**DIRECTIONS FOR THIS TASK**
Examine each line of the data. Copy those that contain the string "sender".

**DATASET CONTENT**
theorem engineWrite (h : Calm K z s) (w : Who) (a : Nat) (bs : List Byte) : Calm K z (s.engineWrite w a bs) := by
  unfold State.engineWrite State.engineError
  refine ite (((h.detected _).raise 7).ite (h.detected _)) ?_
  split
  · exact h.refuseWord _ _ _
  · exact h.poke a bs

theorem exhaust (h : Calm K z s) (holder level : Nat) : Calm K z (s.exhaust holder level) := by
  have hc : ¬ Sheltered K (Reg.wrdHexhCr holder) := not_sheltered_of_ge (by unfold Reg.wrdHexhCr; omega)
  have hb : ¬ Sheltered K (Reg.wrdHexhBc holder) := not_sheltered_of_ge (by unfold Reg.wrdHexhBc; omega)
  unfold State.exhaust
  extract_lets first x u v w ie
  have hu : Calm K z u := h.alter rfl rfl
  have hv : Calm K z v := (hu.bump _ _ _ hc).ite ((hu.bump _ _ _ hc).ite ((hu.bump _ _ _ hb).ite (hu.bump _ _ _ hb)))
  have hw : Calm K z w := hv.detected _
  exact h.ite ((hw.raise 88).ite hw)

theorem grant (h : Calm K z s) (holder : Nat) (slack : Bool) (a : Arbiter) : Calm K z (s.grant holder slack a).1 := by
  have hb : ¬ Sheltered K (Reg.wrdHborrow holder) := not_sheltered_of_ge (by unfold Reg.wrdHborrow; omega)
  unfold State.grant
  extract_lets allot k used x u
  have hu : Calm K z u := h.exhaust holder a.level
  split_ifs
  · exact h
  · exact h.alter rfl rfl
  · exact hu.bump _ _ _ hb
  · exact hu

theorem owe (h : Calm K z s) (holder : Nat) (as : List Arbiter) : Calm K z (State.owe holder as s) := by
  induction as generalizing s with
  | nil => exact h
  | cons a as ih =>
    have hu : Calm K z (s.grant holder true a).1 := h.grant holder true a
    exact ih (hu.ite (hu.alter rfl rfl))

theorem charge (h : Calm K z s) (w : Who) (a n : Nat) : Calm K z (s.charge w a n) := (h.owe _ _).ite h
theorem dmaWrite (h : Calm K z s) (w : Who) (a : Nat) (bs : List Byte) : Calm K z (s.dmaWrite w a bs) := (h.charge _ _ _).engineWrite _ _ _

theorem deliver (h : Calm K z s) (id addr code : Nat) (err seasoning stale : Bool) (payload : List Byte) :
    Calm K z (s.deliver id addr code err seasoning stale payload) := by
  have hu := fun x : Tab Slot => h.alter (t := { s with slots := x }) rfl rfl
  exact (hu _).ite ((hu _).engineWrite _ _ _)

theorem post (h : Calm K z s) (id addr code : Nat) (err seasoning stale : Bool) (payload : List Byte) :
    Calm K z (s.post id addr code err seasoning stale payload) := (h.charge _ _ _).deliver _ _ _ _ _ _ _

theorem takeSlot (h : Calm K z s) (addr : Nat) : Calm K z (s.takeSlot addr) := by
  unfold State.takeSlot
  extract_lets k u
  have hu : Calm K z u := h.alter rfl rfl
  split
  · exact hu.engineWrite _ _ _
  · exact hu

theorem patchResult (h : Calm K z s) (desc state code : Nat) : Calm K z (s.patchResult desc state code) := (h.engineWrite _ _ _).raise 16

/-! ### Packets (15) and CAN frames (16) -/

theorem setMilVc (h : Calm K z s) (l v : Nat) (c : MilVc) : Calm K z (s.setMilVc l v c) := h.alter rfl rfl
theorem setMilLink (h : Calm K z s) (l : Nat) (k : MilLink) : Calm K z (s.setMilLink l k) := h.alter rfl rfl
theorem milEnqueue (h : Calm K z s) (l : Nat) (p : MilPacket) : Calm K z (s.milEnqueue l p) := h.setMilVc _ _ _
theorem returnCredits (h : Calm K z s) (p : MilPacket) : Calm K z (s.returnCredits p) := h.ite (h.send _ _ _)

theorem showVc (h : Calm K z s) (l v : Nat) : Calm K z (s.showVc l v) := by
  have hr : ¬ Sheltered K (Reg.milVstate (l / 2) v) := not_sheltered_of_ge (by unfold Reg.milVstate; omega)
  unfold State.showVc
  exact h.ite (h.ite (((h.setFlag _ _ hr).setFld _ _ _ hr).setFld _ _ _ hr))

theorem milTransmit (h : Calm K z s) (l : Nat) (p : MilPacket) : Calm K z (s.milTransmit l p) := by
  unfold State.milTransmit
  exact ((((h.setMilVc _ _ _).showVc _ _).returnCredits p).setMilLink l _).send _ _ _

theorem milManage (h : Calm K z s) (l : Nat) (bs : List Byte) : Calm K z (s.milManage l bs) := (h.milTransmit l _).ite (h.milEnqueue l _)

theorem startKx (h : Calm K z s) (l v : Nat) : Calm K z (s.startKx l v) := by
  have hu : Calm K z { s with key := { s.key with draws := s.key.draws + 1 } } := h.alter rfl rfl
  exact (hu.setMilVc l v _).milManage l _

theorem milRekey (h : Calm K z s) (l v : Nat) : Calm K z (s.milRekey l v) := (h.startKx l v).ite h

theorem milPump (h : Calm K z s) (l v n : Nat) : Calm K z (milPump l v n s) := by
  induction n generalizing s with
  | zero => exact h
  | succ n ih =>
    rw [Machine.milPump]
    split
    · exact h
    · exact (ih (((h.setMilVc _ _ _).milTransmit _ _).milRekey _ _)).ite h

---

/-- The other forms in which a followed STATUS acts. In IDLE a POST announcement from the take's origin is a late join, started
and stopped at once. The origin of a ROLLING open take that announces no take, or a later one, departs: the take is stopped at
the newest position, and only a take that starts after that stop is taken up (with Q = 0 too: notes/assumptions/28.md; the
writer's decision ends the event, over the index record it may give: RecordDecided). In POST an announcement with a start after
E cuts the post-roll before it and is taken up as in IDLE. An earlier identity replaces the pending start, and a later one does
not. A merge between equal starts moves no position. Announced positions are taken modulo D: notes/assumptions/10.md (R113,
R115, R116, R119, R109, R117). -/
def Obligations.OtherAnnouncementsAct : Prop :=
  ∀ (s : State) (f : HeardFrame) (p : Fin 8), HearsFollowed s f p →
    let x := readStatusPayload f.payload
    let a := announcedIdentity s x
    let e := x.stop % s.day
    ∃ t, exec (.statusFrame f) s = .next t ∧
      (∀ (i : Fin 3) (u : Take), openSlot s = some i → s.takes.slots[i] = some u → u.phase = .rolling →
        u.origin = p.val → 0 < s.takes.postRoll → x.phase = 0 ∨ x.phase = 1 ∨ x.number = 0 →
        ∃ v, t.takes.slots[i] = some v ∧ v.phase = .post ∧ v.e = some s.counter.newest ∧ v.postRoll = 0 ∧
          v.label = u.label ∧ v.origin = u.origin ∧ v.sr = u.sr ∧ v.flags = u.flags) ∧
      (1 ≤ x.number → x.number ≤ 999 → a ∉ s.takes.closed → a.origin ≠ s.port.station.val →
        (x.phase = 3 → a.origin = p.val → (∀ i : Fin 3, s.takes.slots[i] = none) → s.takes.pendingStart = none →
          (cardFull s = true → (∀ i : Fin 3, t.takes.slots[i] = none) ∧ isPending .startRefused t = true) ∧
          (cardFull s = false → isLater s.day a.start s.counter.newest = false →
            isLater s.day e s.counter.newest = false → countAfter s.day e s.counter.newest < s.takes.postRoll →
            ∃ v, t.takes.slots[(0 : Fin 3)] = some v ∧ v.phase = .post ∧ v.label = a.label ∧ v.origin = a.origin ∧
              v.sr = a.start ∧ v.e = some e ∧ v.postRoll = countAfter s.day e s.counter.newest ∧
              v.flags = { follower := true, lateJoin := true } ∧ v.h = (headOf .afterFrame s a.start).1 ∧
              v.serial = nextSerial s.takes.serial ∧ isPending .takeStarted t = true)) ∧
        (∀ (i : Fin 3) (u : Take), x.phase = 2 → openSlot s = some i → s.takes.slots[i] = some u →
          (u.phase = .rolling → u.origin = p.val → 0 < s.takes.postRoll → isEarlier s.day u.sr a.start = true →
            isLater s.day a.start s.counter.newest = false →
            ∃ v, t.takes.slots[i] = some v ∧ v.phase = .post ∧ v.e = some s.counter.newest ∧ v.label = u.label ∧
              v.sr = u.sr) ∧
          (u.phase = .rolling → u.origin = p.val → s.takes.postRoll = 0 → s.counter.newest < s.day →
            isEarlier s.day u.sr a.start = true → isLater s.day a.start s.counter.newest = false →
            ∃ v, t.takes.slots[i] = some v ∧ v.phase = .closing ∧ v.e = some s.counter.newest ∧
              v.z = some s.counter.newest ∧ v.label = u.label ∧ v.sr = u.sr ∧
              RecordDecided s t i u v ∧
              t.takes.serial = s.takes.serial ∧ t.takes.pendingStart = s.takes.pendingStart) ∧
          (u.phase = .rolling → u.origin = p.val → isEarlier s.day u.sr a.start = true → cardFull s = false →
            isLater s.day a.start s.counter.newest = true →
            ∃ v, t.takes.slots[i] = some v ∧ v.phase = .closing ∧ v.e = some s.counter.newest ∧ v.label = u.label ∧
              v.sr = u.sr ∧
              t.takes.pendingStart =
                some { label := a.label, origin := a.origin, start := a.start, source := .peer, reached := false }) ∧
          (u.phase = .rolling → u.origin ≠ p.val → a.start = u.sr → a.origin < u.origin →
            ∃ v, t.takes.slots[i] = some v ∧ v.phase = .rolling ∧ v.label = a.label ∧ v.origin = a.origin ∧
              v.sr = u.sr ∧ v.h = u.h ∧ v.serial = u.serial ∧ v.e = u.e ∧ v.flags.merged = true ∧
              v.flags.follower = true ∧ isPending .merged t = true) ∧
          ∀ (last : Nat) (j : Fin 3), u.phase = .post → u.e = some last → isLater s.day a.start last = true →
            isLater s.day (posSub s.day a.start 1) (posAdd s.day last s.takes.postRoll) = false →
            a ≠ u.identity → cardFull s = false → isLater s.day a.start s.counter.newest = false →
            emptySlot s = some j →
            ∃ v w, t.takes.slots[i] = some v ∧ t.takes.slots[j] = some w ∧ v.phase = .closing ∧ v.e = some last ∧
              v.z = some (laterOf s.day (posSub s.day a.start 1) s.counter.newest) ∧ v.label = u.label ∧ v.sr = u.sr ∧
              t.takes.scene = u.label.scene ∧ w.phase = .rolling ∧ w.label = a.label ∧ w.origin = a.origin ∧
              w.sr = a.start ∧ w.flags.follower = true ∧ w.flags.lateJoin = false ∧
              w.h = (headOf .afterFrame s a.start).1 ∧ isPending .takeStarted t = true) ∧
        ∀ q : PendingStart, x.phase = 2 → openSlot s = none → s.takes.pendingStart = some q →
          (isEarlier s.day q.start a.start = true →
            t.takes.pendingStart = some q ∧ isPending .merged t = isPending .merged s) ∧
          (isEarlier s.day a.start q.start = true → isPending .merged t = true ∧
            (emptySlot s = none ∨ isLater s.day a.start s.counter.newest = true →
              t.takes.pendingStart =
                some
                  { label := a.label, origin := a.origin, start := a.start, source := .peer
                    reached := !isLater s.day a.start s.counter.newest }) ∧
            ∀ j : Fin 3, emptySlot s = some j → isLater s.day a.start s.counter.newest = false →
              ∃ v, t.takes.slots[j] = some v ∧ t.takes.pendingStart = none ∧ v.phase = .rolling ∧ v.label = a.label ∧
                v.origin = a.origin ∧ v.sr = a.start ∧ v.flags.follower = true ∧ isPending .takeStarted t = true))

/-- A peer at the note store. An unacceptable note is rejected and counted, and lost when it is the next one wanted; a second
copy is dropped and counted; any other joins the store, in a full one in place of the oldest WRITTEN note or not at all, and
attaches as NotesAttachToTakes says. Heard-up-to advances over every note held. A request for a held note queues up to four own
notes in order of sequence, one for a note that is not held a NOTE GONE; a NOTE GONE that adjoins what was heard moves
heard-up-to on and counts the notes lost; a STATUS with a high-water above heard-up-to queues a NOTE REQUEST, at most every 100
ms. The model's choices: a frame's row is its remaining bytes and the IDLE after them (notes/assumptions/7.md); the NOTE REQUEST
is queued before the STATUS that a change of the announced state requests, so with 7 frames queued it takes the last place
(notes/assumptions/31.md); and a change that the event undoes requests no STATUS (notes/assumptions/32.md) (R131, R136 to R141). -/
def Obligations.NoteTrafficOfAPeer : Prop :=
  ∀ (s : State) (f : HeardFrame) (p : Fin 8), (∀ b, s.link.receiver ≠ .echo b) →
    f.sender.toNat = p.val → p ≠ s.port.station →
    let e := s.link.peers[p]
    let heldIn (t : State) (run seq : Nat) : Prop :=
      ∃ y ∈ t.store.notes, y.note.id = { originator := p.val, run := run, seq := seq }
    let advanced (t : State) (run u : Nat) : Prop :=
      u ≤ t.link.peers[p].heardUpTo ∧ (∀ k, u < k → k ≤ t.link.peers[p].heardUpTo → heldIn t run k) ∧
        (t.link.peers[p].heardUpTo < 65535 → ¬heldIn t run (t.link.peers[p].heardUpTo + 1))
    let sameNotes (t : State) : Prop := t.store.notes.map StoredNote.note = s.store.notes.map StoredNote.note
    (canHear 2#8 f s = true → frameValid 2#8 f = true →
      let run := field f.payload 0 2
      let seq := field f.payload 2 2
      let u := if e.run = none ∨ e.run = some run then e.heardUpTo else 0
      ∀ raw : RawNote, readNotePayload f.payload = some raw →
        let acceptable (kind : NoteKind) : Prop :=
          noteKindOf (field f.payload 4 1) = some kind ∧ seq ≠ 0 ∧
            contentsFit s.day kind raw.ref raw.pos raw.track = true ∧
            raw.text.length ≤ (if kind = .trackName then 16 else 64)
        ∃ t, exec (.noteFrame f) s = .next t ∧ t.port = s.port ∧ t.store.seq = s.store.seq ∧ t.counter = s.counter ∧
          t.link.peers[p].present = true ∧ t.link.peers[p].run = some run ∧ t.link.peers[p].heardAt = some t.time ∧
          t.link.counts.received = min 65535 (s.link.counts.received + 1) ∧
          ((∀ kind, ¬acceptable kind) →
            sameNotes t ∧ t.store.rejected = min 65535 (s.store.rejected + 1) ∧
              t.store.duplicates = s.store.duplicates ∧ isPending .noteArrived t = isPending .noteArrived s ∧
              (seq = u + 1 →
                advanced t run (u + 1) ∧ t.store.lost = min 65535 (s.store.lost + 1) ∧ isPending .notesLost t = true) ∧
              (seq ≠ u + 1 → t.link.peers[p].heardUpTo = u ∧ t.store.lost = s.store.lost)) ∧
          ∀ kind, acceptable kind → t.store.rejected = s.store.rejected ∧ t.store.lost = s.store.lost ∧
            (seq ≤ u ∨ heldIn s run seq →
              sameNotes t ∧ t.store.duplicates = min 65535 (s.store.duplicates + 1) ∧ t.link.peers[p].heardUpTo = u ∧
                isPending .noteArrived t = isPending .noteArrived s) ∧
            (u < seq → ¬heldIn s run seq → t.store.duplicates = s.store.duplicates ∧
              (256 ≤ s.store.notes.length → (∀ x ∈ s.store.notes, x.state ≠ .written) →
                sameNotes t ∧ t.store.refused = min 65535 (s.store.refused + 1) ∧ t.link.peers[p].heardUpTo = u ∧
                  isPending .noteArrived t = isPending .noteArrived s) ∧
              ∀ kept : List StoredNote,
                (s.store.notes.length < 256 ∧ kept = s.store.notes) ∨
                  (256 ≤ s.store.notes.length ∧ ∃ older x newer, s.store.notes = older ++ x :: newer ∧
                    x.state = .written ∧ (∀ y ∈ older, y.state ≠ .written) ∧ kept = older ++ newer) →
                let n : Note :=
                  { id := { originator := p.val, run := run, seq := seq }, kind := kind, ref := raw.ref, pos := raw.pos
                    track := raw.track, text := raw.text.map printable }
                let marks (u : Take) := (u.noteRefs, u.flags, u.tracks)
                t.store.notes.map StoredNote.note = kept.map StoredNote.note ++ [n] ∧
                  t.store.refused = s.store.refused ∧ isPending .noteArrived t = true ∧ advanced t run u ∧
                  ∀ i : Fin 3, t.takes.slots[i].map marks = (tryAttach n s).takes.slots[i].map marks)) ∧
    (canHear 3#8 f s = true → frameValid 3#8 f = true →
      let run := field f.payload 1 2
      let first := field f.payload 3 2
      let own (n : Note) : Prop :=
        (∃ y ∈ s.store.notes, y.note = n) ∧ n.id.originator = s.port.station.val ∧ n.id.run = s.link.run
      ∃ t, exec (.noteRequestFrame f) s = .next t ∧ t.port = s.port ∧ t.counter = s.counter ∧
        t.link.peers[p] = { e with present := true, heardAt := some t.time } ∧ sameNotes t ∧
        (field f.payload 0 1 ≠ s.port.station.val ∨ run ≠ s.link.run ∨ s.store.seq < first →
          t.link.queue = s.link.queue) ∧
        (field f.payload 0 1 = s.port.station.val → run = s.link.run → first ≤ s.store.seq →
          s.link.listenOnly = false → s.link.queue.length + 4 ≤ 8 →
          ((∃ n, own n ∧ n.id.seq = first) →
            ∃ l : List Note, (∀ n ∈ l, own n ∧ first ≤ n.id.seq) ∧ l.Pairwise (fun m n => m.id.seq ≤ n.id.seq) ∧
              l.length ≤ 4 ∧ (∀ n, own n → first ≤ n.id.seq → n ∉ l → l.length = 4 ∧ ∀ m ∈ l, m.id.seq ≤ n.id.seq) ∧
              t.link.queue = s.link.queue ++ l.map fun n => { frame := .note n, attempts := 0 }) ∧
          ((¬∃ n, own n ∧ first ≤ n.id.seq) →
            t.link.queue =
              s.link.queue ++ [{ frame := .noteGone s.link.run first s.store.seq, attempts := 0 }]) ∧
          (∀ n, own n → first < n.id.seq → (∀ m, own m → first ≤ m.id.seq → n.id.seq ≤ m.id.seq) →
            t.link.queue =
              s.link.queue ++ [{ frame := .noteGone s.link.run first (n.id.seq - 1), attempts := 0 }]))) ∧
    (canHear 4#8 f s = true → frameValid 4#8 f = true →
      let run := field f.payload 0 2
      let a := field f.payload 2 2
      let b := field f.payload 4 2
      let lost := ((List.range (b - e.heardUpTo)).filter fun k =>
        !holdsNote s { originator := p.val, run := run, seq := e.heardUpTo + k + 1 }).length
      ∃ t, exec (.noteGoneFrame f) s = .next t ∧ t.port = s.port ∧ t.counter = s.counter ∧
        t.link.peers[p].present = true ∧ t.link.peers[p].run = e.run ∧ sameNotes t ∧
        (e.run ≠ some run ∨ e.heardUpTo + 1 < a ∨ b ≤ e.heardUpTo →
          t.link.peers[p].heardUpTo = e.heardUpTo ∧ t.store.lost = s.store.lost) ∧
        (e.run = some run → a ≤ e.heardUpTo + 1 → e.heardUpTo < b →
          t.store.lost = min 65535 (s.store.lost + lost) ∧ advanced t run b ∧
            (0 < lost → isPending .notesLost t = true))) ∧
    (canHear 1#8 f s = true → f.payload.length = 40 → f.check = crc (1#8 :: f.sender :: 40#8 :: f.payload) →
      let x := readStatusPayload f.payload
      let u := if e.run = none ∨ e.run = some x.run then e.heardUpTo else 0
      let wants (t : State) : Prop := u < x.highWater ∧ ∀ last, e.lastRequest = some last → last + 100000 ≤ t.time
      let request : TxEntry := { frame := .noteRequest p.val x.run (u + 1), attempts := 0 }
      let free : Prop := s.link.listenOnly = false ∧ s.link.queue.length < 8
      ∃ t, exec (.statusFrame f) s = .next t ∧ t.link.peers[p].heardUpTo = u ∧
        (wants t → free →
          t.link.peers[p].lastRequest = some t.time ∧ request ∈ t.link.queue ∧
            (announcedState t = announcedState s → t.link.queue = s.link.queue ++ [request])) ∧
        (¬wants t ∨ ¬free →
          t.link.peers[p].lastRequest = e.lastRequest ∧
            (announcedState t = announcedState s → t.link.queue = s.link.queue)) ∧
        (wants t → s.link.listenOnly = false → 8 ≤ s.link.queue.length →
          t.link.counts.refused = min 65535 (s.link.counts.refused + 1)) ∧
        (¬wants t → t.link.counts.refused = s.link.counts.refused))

**ANSWER FOR THIS EXERCISE**
    f.sender.toNat = p.val → p ≠ s.port.station →
    (canHear 1#8 f s = true → f.payload.length = 40 → f.check = crc (1#8 :: f.sender :: 40#8 :: f.payload) →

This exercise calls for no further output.